DATA UNDER STUDY –
========================

/-- LIGHT.STAT. -/
def State.lightStat (s : State) : Word :=
  pack [(48, 8, countUpTo 128 fun n => s.loopLit n && s.onStandby n), (40, 8, countUpTo 128 s.loopLit),
    (32, 8, (s.light.loop.filter fun e => e.2.advisory).length), (16, 8, maskOf 8 fun g => decide ((s.grp g).state = .standby)),
    (8, 8, maskOf 8 fun g => decide ((s.grp g).state = .arming) || decide ((s.grp g).state = .waiting)),
    (1, 1, s.light.commissioned.toNat), (0, 1, s.light.ready.toNat)]

/-- LIGHT.HANDOVER. -/
def State.handoverWord (s : State) : Word :=
  pack [(48, 16, s.light.lastPause), (32, 16, min 0xFFFF s.light.maxPause), (24, 8, s.light.waitMs), (16, 3, s.light.lastGroup),
    (8, 2, s.light.lastKind), (0, 8, s.light.defers)]

/-- May the source of a cage be removed (R243)? -/
def State.removable (s : State) (k : Nat) : Bool := s.light.ready && (s.groupsOfCage k).all fun g => decide ((s.grp g).state = .dark)

/-- LIGHT.CAGE[k]. -/
def State.cageWord (s : State) (k : Nat) : Word :=
  let x := s.cage k
  pack [(48, 8, x.tempC), (40, 8, intBits 8 x.minLine), (32, 4, x.bundle), (16, 16, x.faultCode), (5, 3, x.state.code), (4, 1, (s.removable k).toNat),
    (3, 1, x.mgmtOk.toNat), (2, 1, x.faultPin.toNat), (1, 1, x.present.toNat), (0, 1, if k ≥ 8 then 1 else 0)]

/-- Level that LIGHT.LOOP shows, 0.01 dB. -/
def State.loopLevel (s : State) (n : Nat) : Int := ((s.light.loop.get {} n).average).getD 0

/-- LIGHT.GROUP[g]. -/
def State.groupWord (s : State) (g : Nat) : Word :=
  let x := s.grp g
  let worst := ((List.range 15).map fun k => s.loopLevel (16 * g + k + 1)).foldl min (s.loopLevel (16 * g))
  pack [(32, 32, x.changedAt.toNat), (16, 16, intBits 16 worst), (10, 1, x.returning.toNat), (9, 1, x.forced.toNat), (8, 1, x.denied.toNat),
    (7, 1, ((List.range 16).any fun k => (s.light.loop.get {} (16 * g + k)).advisory).toNat), (0, 4, x.state.code)]

/-- STATE of LIGHT.LOOP[n] (DEDUCED, log 146). -/
def State.loopLightState (s : State) (n : Nat) : Nat :=
  let g := (s.grp (n / 16)).state
  if (s.loopSt n).state = .withdrawn then 3
  else if g = .dark then 4
  else if s.loopLevel n ≤ -150 ∧ (g = .arming ∨ g = .waiting) then 2
  else if (s.light.loop.get {} n).advisory then 1
  else 0

/-- LIGHT.LOOP[n]. -/
def State.loopLightWord (s : State) (n : Nat) : Word :=
  let x := s.light.loop.get {} n
  let pc := if s.light.ready then s.pcOf n (s.onStandby n) x.worstLine else 0
  pack [(48, 16, intBits 16 pc), (32, 16, intBits 16 (s.loopLevel n)), (26, 6, x.worstLine), (3, 1, (s.onStandby n).toNat), (0, 3, s.loopLightState n)]

/-! ### MEM (R263) -/

/-- MEM.CAP. -/
def memCap : Word := pack [(56, 8, 128), (48, 8, 64), (32, 13, 4096), (24, 4, 10), (16, 8, 128), (8, 8, 36), (0, 8, 16)]

/-- MEM.STAT. -/
def State.memStat (s : State) : Word :=
  pack [(48, 16, maskOf 16 fun k => decide ((s.stk k).state = .failed)), (32, 16, maskOf 16 fun k => (s.stk k).fast),
    (16, 16, maskOf 16 fun k => decide ((s.stk k).state = .throttled)),
    (0, 16, maskOf 16 fun k => decide ((s.stk k).state = .ready) || decide ((s.stk k).state = .throttled))]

========================

YOUR GOAL –
Repeat only the lines above, from the first line of the entries through the line that contains "(8, 8, maskOf", including both ends.

WRITTEN ANSWER –
/-- LIGHT.STAT. -/
def State.lightStat (s : State) : Word :=
  pack [(48, 8, countUpTo 128 fun n => s.loopLit n && s.onStandby n), (40, 8, countUpTo 128 s.loopLit),
    (32, 8, (s.light.loop.filter fun e => e.2.advisory).length), (16, 8, maskOf 8 fun g => decide ((s.grp g).state = .standby)),
    (8, 8, maskOf 8 fun g => decide ((s.grp g).state = .arming) || decide ((s.grp g).state = .waiting)),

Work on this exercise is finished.